/-! `output` -/

@[simp] theorem State.output_cfg (s : State) (o : Output) : (s.output o).cfg = s.cfg := rfl
@[simp] theorem State.output_below (s : State) (o : Output) : (s.output o).below = s.below := rfl
@[simp] theorem State.output_above (s : State) (o : Output) : (s.output o).above = s.above := rfl
@[simp] theorem State.output_mem (s : State) (o : Output) : (s.output o).mem = s.mem := rfl
@[simp] theorem State.output_memFaults (s : State) (o : Output) : (s.output o).memFaults = s.memFaults := rfl
@[simp] theorem State.output_now (s : State) (o : Output) : (s.output o).now = s.now := rfl
@[simp] theorem State.output_inputs (s : State) (o : Output) : (s.output o).inputs = s.inputs := rfl
@[simp] theorem State.output_draws (s : State) (o : Output) : (s.output o).draws = s.draws := rfl
@[simp] theorem State.output_lapic (s : State) (o : Output) : (s.output o).cpu.lapic = s.cpu.lapic := rfl
@[simp] theorem State.output_features (s : State) (o : Output) : (s.output o).cpu.features = s.cpu.features := rfl
@[simp] theorem State.output_apicId0 (s : State) (o : Output) : (s.output o).cpu.apicId0 = s.cpu.apicId0 := rfl
@[simp] theorem State.output_gprs (s : State) (o : Output) : (s.output o).cpu.ee.gpr = s.cpu.ee.gpr := rfl
@[simp] theorem State.output_vregs (s : State) (o : Output) : (s.output o).cpu.ee.v = s.cpu.ee.v := rfl
@[simp] theorem State.output_kregs (s : State) (o : Output) : (s.output o).cpu.ee.k = s.cpu.ee.k := rfl
@[simp] theorem State.output_rflagsReg (s : State) (o : Output) : (s.output o).cpu.ee.rflags = s.cpu.ee.rflags := rfl
@[simp] theorem State.output_ripReg (s : State) (o : Output) : (s.output o).cpu.ee.rip = s.cpu.ee.rip := rfl
@[simp] theorem State.output_gpr (s : State) (o : Output) (j : Nat) : (s.output o).gpr j = s.gpr j := rfl
@[simp] theorem State.output_vreg (s : State) (o : Output) (j : Nat) : (s.output o).vreg j = s.vreg j := rfl
@[simp] theorem State.output_kreg (s : State) (o : Output) (j : Nat) : (s.output o).kreg j = s.kreg j := rfl
@[simp] theorem State.output_rflags (s : State) (o : Output) : (s.output o).rflags = s.rflags := rfl
@[simp] theorem State.output_rip (s : State) (o : Output) : (s.output o).rip = s.rip := rfl
@[simp] theorem State.output_focus (s : State) (o : Output) : (s.output o).focus = s.focus := rfl

/-! What each update writes. -/

@[simp] theorem State.setRflags_rflags (s : State) (x : Word) : (s.setRflags x).rflags = x := rfl
@[simp] theorem State.advance_rip (s : State) (n : BitVec 4) : (s.advance n).rip = s.rip + n.setWidth 64 := rfl
@[simp] theorem State.putLapic_lapic (s : State) (r : LapicEff) : (s.putLapic r).cpu.lapic = r.1 := rfl
@[simp] theorem State.putLapic_trace (s : State) (r : LapicEff) :
    (s.putLapic r).trace = s.trace ++ r.2.map (Output.lapic s.focus) := rfl
@[simp] theorem State.raise_trace (s : State) (g : FaultSignal) :
    (s.raise g).trace = s.trace ++ [.fault s.focus g] := rfl
@[simp] theorem State.output_trace (s : State) (o : Output) : (s.output o).trace = s.trace ++ [o] := rfl
@[simp] theorem State.raise_cpu (s : State) (g : FaultSignal) : (s.raise g).cpu = s.cpu := rfl
@[simp] theorem State.output_cpu (s : State) (o : Output) : (s.output o).cpu = s.cpu := rfl

/-- A general register reads what was last written to it, and the others are unchanged. -/
theorem State.gpr_setGpr (s : State) (i j : Nat) (x : Word) :
    (s.setGpr i x).gpr j = if i % 16 = j % 16 then x else s.gpr j := by
  simp [State.gpr, State.setGpr, Vector.getElem_set]

/-- A vector register reads what was last written to it, and the others are unchanged. -/
theorem State.vreg_setVreg (s : State) (i j : Nat) (x : Packed) :
    (s.setVreg i x).vreg j = if i % 32 = j % 32 then x else s.vreg j := by
  simp [State.vreg, State.setVreg, Vector.getElem_set]

/-- An opmask register reads what was last written to it, and the others are unchanged. -/
theorem State.kreg_setKreg (s : State) (i j : Nat) (x : Word) :
    (s.setKreg i x).kreg j = if i % 8 = j % 8 then x else s.kreg j := by
  simp [State.kreg, State.setKreg, Vector.getElem_set]

/-- A word of a bitmap reads what was last written to it, and the others are unchanged. -/
theorem bmWord_bmSetWord (m : Bitmap) (i j : Nat) (x : BitVec 32) :
    bmWord (bmSetWord m i x) j = if i % 8 = j % 8 then x else bmWord m j := by
  simp [bmWord, bmSetWord, Vector.getElem_set]

end Sys2Proof.Machine
end

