-- ==== Sys2Proof/Laws/Time.lean ====
section
/-! SUPPORT. What the time facility's two schedule elements can do (R70, R373): the callback, the handle that expires first,
an advance of time. -/

namespace Sys2Proof.Machine

/-- The handle of `l`, if it is armed, expires no earlier than `d` ticks from `now`. -/
def Lapic.ExpiresNoEarlier (now d : Word) (l : Lapic) : Prop :=
  l.timerHandle.armed = true → d.toNat ≤ (l.timerHandle.expiry - now).toNat

theorem lapicAt_callback (s : State) (i j : Nat) :
    (s.callback i).lapicAt j =
      if i = j then (s.lapicAt j).map (fun l => (l.deactivateTimer.periodic s.cfg s.now).1) else s.lapicAt j :=
  lapicAt_onLapic s i j _

/-- The callback is invoked exactly where it is due; elsewhere nothing happens. -/
theorem runPeriodic_eq (s : State) : runPeriodic s = .next (if s.cpu.lapic.isDue s.now then s.callback s.focus else s) := rfl

theorem Lapic.isDue_iff (now : Word) (l : Lapic) :
    l.isDue now = true ↔ l.timerHandle.armed = true ∧ l.timerHandle.expiry = now := by
  simp [Lapic.isDue]

/-- What the search for the first expiry has found after the CPUs of `is`. -/
theorem foldl_soonerOf (s : State) (is : List Nat) (best : Option (Nat × Word)) :
    match is.foldl s.soonerOf best with
    | none => best = none ∧ ∀ i ∈ is, ∀ l, s.lapicAt i = some l → l.timerHandle.armed = false
    | some (j, d) =>
      (best = some (j, d) ∨ j ∈ is ∧ ∃ l, s.lapicAt j = some l ∧ l.timerHandle.armed = true ∧ l.timerHandle.expiry - s.now = d) ∧
      (∀ b, best = some b → d.toNat ≤ b.2.toNat) ∧
      ∀ i ∈ is, ∀ l, s.lapicAt i = some l → l.ExpiresNoEarlier s.now d := by
  induction is generalizing best with
  | nil => cases best <;> simp
  | cons i is ih =>
    have ih := ih (s.soonerOf best i)
    simp only [List.foldl_cons]
    have hs : s.soonerOf best i = best ∧
          (∀ l, s.lapicAt i = some l → l.timerHandle.armed = true →
            ∃ b, best = some b ∧ b.2.toNat ≤ (l.timerHandle.expiry - s.now).toNat) ∨
        ∃ l, s.lapicAt i = some l ∧ l.timerHandle.armed = true ∧
          s.soonerOf best i = some (i, l.timerHandle.expiry - s.now) ∧
          ∀ b, best = some b → (l.timerHandle.expiry - s.now).toNat ≤ b.2.toNat := by
      unfold State.soonerOf
      cases hl : s.lapicAt i with
      | none => simp
      | some l =>
        cases ha : l.timerHandle.armed with
        | false => simp [ha]
        | true =>
          obtain _ | ⟨j, d⟩ := best
          · simp [ha]
          · by_cases h : (l.timerHandle.expiry - s.now).toNat < d.toNat
            · simp only [ha, if_true, if_pos h]; right; exact ⟨l, rfl, ha, rfl, fun b hb => by cases hb; exact h.le⟩
            · simp only [ha, if_true, if_neg h]; left
              exact ⟨trivial, fun _ hl _ => ⟨_, rfl, by cases hl; exact Nat.le_of_not_lt h⟩⟩
    generalize hf : is.foldl s.soonerOf (s.soonerOf best i) = r at ih ⊢
    obtain ⟨he, hn⟩ | ⟨l, hl, ha, he, hb⟩ := hs
    · rw [he] at ih
      obtain _ | ⟨j, d⟩ := r
      · obtain ⟨rfl, h⟩ := ih
        refine ⟨rfl, fun k hk l hl => ?_⟩
        obtain rfl | hk := List.mem_cons.1 hk
        · cases hh : l.timerHandle.armed with
          | false => rfl
          | true => obtain ⟨b, hb, -⟩ := hn l hl hh; cases hb
        · exact h k hk l hl
      · obtain ⟨h1, h2, h3⟩ := ih
        refine ⟨h1.imp_right fun h => ⟨List.mem_cons_of_mem _ h.1, h.2⟩, h2, fun k hk l hl ha => ?_⟩
        obtain rfl | hk := List.mem_cons.1 hk
        · obtain ⟨b, hb, hle⟩ := hn l hl ha
          exact (h2 b hb).trans hle
        · exact h3 k hk l hl ha
    · rw [he] at ih
      obtain _ | ⟨j, d⟩ := r
      · cases ih.1
      · obtain ⟨h1, h2, h3⟩ := ih
        have h2 := h2 _ rfl
        refine ⟨?_, fun b h => h2.trans (hb b h), fun k hk m hm hma => ?_⟩
        · obtain h1 | h1 := h1
          · cases h1; exact .inr ⟨List.mem_cons_self, l, hl, ha, rfl⟩
          · exact .inr ⟨List.mem_cons_of_mem _ h1.1, h1.2⟩
        · obtain rfl | hk := List.mem_cons.1 hk
          · rw [hl] at hm; cases hm; exact h2
          · exact h3 k hk m hm hma

theorem lapicAt_lt {s : State} {i : Nat} {l : Lapic} (h : s.lapicAt i = some l) : i ∈ List.range s.cpus.length := by
  obtain ⟨c, hc, -⟩ := Option.map_eq_some_iff.1 h
  exact List.mem_range.2 (List.getElem?_eq_some_iff.1 hc).1

/-- No handle is found exactly where none is armed. -/
theorem nextExpiry_none {s : State} (h : s.nextExpiry = none) {i : Nat} {l : Lapic} (hl : s.lapicAt i = some l) :
    l.timerHandle.armed = false := by
  have := foldl_soonerOf s (List.range s.cpus.length) none
  rw [show (List.range s.cpus.length).foldl s.soonerOf none = none from h] at this
  exact this.2 i (lapicAt_lt hl) l hl

/-- The handle that is found is armed, and none expires earlier. -/
theorem nextExpiry_some {s : State} {i : Nat} {d : Word} (h : s.nextExpiry = some (i, d)) :
    (∃ l, s.lapicAt i = some l ∧ l.timerHandle.armed = true ∧ l.timerHandle.expiry - s.now = d) ∧
    ∀ j l, s.lapicAt j = some l → l.ExpiresNoEarlier s.now d := by
  have := foldl_soonerOf s (List.range s.cpus.length) none
  rw [show (List.range s.cpus.length).foldl s.soonerOf none = some (i, d) from h] at this
  obtain ⟨h1, -, h3⟩ := this
  refine ⟨?_, fun j l hl => h3 j (lapicAt_lt hl) l hl⟩
  obtain h1 | h1 := h1
  · cases h1
  · exact h1.2

/-- R70: an advance of time passes no expiry: either the whole advance is made and every armed handle expires no earlier than at
the new time, or the machine goes to the first expiry, invokes that callback there and keeps the rest of the advance at
the head of the schedule. -/
theorem advanceTime_cases (s : State) (ticks : Word) :
    (s.advanceTime ticks = { s with now := s.now + ticks } ∧
      ∀ j l, s.lapicAt j = some l → l.ExpiresNoEarlier s.now ticks) ∨
    ∃ i l, s.lapicAt i = some l ∧ l.timerHandle.armed = true ∧
      (l.timerHandle.expiry - s.now).toNat < ticks.toNat ∧
      (∀ j m, s.lapicAt j = some m → m.ExpiresNoEarlier s.now (l.timerHandle.expiry - s.now)) ∧
      s.advanceTime ticks =
        let due := State.callback { s with now := l.timerHandle.expiry } i
        { due with inputs := .advanceTime (ticks - (l.timerHandle.expiry - s.now)) :: due.inputs } := by
  unfold State.advanceTime
  cases h : s.nextExpiry with
  | none => exact .inl ⟨rfl, fun j l hl ha => by rw [nextExpiry_none h hl] at ha; cases ha⟩
  | some p =>
    obtain ⟨i, d⟩ := p
    obtain ⟨⟨l, hl, ha, rfl⟩, hmin⟩ := nextExpiry_some h
    by_cases hd : ticks.toNat ≤ (l.timerHandle.expiry - s.now).toNat
    · exact .inl ⟨if_pos hd, fun j m hm hma => hd.trans (hmin j m hm hma)⟩
    · refine .inr ⟨i, l, hl, ha, by omega, hmin, ?_⟩
      simp only [if_neg hd]
      rw [show s.now + (l.timerHandle.expiry - s.now) = l.timerHandle.expiry by rw [BitVec.add_comm, BitVec.sub_add_cancel]]

end Sys2Proof.Machine
end

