-- ==== Sys2Proof/Tests/Slice0.lean ====
section
/-! SUPPORT. The model's own tests, each about one step; the expected results are those of spec/95 to spec/98. Then, for every
statement of Obligations.lean that has hypotheses, a witness that meets them. -/

open Sys2Proof Sys2Proof.Machine

set_option Elab.async false

namespace Sys2Proof.Tests

/-- A descriptor with every field 0 but the instruction length, 4. -/
def opd : Desc := ⟨0, 0, 0, 0, 0, 0, false, false, 4, 0, 0, 0⟩

/-- The machine after reset with RIP 0x1000 and the given RFLAGS. -/
def ee (flags : Nat) : State :=
  let s := State.reset
  { s with cpu := { s.cpu with ee := { s.cpu.ee with rip := 0x1000#64, rflags := BitVec.ofNat 64 flags } } }

/-- General registers given a value. -/
def gprs (xs : List (Nat × Nat)) (s : State) : State :=
  xs.foldl (fun s p => s.setGpr p.1 (BitVec.ofNat 64 p.2)) s

/-- Vector registers given a value. -/
def vregs (xs : List (Nat × Packed)) (s : State) : State :=
  xs.foldl (fun s p => s.setVreg p.1 p.2) s

/-- Opmask registers given a value. -/
def kregs (xs : List (Nat × Nat)) (s : State) : State :=
  xs.foldl (fun s p => s.setKreg p.1 (BitVec.ofNat 64 p.2)) s

/-- Memory: address, number of bytes, little-endian value. -/
def bytes (xs : List (Nat × Nat × Nat)) (s : State) : State :=
  { s with mem := xs.foldl (fun m p => Memory.writeBytes m (BitVec.ofNat 64 p.1) (BitVec.ofNat 512 p.2.2) p.2.1) s.mem }

/-- `MEM` faults every access that touches the byte at `a`. -/
def faultAt (a : Nat) (s : State) : State :=
  { s with memFaults := [⟨BitVec.ofNat 64 a, 1, true, true, 14, 0⟩] }

/-- A packed value, element 0 first. -/
def pack (w : Nat) (es : List Nat) : Packed :=
  BitVec.ofNat 512 (es.foldr (fun e n => n * 2 ^ w + e) 0)

/-- A pattern of elements repeated. -/
def rep (n : Nat) (es : List Nat) : List Nat :=
  (List.replicate n es).flatten

/-- 64 bytes 0xEE. -/
def filled : Packed := pack 8 (rep 64 [0xEE])

/-- A value in the low `L` bits of a register that was `filled`. -/
def onto (L : Nat) (v : Packed) : Packed :=
  highBits L filled ||| v

/-- What an instruction leaves, when it answers a next state. -/
def ran {α : Type} (i : Instr) (s : State) (f : State → α) : Option α :=
  match exec i s with
  | .next t => some (f t)
  | _ => none

/-- The refusal an instruction answers, if any. -/
def refuses (i : Instr) (s : State) : Option Refusal :=
  match exec i s with
  | .refused r => some r
  | _ => none

/-! Ill-formed terms: one for each check of R120, which refuses it under its name. -/

theorem test_malformed_reserved : ¬ Instr.WellFormed (.bsf32 { opd with rsvd := 1 }) ∧
    refuses (.bsf32 { opd with rsvd := 1 }) (ee 2) = some (.malformedDescriptor .reserved) := by
  decide +kernel

theorem test_malformed_ilen : ¬ Instr.WellFormed (.bsf32 { opd with ilen := 0 }) ∧
    refuses (.bsf32 { opd with ilen := 0 }) (ee 2) = some (.malformedDescriptor .ilen) := by
  decide +kernel

theorem test_malformed_vl : ¬ Instr.WellFormed (.vpaddd { opd with vl := 3 }) ∧
    refuses (.vpaddd { opd with vl := 3 }) (ee 2) = some (.malformedDescriptor .vl) := by
  decide +kernel

theorem test_malformed_memform : ¬ Instr.WellFormed (.psllwI { opd with memform := true }) ∧
    refuses (.psllwI { opd with memform := true }) (ee 2) = some (.malformedDescriptor .memform) := by
  decide +kernel

theorem test_malformed_mask : ¬ Instr.WellFormed (.vpcmpeqd { opd with opmask := 1 }) ∧
    refuses (.vpcmpeqd { opd with opmask := 1 }) (ee 2) = some (.malformedDescriptor .mask) := by
  decide +kernel

theorem test_malformed_imm : ¬ Instr.WellFormed (.bts16I { opd with imm := 0x100 }) ∧
    refuses (.bts16I { opd with imm := 0x100 }) (ee 2) = some (.malformedDescriptor .imm) := by
  decide +kernel

theorem test_malformed_dst : ¬ Instr.WellFormed (.bsf32 { opd with dst := 16 }) ∧
    refuses (.bsf32 { opd with dst := 16 }) (ee 2) = some (.malformedDescriptor .dst) := by
  decide +kernel

theorem test_malformed_src1 : ¬ Instr.WellFormed (.kmovbGk { opd with src1 := 8 }) ∧
    refuses (.kmovbGk { opd with src1 := 8 }) (ee 2) = some (.malformedDescriptor .src1) := by
  decide +kernel

theorem test_malformed_src2 : ¬ Instr.WellFormed (.andn32 { opd with src2 := 3, memform := true }) ∧
    refuses (.andn32 { opd with src2 := 3, memform := true }) (ee 2) = some (.malformedDescriptor .src2) := by
  decide +kernel

theorem test_malformed_src3 : ¬ Instr.WellFormed (.paddb { opd with src3 := 1 }) ∧
    refuses (.paddb { opd with src3 := 1 }) (ee 2) = some (.malformedDescriptor .src3) := by
  decide +kernel

/-! Decoding. `fields` is a descriptor with a different value in every field; `word` is its encoding, written out field by field
from the layout of R110, with the handler's id of spec/opcode_table.json. -/

def fields : Desc := ⟨3, 7, 8, 9, 2, 6, true, true, 5, 0x40, 0x41, 0x1000⟩

def word (id : BitVec 10) : DescWord :=
  0x0000000000001000#64 ++ 0x00000041#32 ++ 0b1000000#7 ++ 0b0101#4 ++ 0b1#1 ++ 0b1#1 ++ 0b110#3 ++ 0b10#2 ++ 0b01001#5 ++
    0b01000#5 ++ 0b00111#5 ++ 0b00011#5 ++ id

/-- Every id of a list decodes to the instruction beside it. -/
def Decodes (rows : List (BitVec 10 × (Desc → Instr))) : Prop :=
  rows.map (fun r => decode (word r.1)) = rows.map (fun r => .ok (r.2 fields))

theorem test_decode_illegal : Decodes [(0x000, .illegal)] := rfl

theorem test_decode_bit : Decodes [(0x010, .bt16G), (0x011, .bt16I), (0x012, .bt32G), (0x013, .bt32I), (0x014,
    .bt64G), (0x015, .bt64I), (0x016, .bts16G), (0x017, .bts16I), (0x018, .bts32G), (0x019, .bts32I), (0x01a,
    .bts64G), (0x01b, .bts64I), (0x01c, .btr16G), (0x01d, .btr16I), (0x01e, .btr32G), (0x01f, .btr32I), (0x020,
    .btr64G), (0x021, .btr64I), (0x022, .btc16G), (0x023, .btc16I), (0x024, .btc32G), (0x025, .btc32I), (0x026,
    .btc64G), (0x027, .btc64I)] := rfl

theorem test_decode_bit_2 : Decodes [(0x028, .bsf16), (0x029, .bsf32), (0x02a, .bsf64), (0x02b, .bsr16), (0x02c,
    .bsr32), (0x02d, .bsr64), (0x02e, .popcnt16), (0x02f, .popcnt32), (0x030, .popcnt64), (0x031, .tzcnt16), (0x032,
    .tzcnt32), (0x033, .tzcnt64), (0x034, .lzcnt16), (0x035, .lzcnt32), (0x036, .lzcnt64)] := rfl

theorem test_decode_bmi : Decodes [(0x040, .andn32), (0x041, .andn64), (0x042, .bextr32), (0x043, .bextr64), (0x044,
    .blsi32), (0x045, .blsi64), (0x046, .blsmsk32), (0x047, .blsmsk64), (0x048, .blsr32), (0x049, .blsr64), (0x04a,
    .bzhi32), (0x04b, .bzhi64), (0x04c, .mulx32), (0x04d, .mulx64), (0x04e, .pdep32), (0x04f, .pdep64), (0x050,
    .pext32), (0x051, .pext64), (0x052, .rorx32), (0x053, .rorx64), (0x054, .sarx32), (0x055, .sarx64), (0x056,
    .shlx32), (0x057, .shlx64)] := rfl

theorem test_decode_bmi_2 : Decodes [(0x058, .shrx32), (0x059, .shrx64)] := rfl

theorem test_decode_tbm : Decodes [(0x060, .bextri32), (0x061, .bextri64), (0x062, .blcfill32), (0x063, .blcfill64),
    (0x064, .blci32), (0x065, .blci64), (0x066, .blcic32), (0x067, .blcic64), (0x068, .blcmsk32), (0x069, .blcmsk64),
    (0x06a, .blcs32), (0x06b, .blcs64), (0x06c, .blsfill32), (0x06d, .blsfill64), (0x06e, .blsic32), (0x06f,
    .blsic64), (0x070, .t1mskc32), (0x071, .t1mskc64), (0x072, .tzmsk32), (0x073, .tzmsk64)] := rfl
--------------------
_INSTRUCTIONS FOR THE TASK:_ Only the lines containing the word "written" should be returned from the data above.

_TASK ANSWER:_
/-- A general register reads what was last written to it, and the others are unchanged. -/
/-- A vector register reads what was last written to it, and the others are unchanged. -/
/-- An opmask register reads what was last written to it, and the others are unchanged. -/
/-- A word of a bitmap reads what was last written to it, and the others are unchanged. -/
/-! Decoding. `fields` is a descriptor with a different value in every field; `word` is its encoding, written out field by field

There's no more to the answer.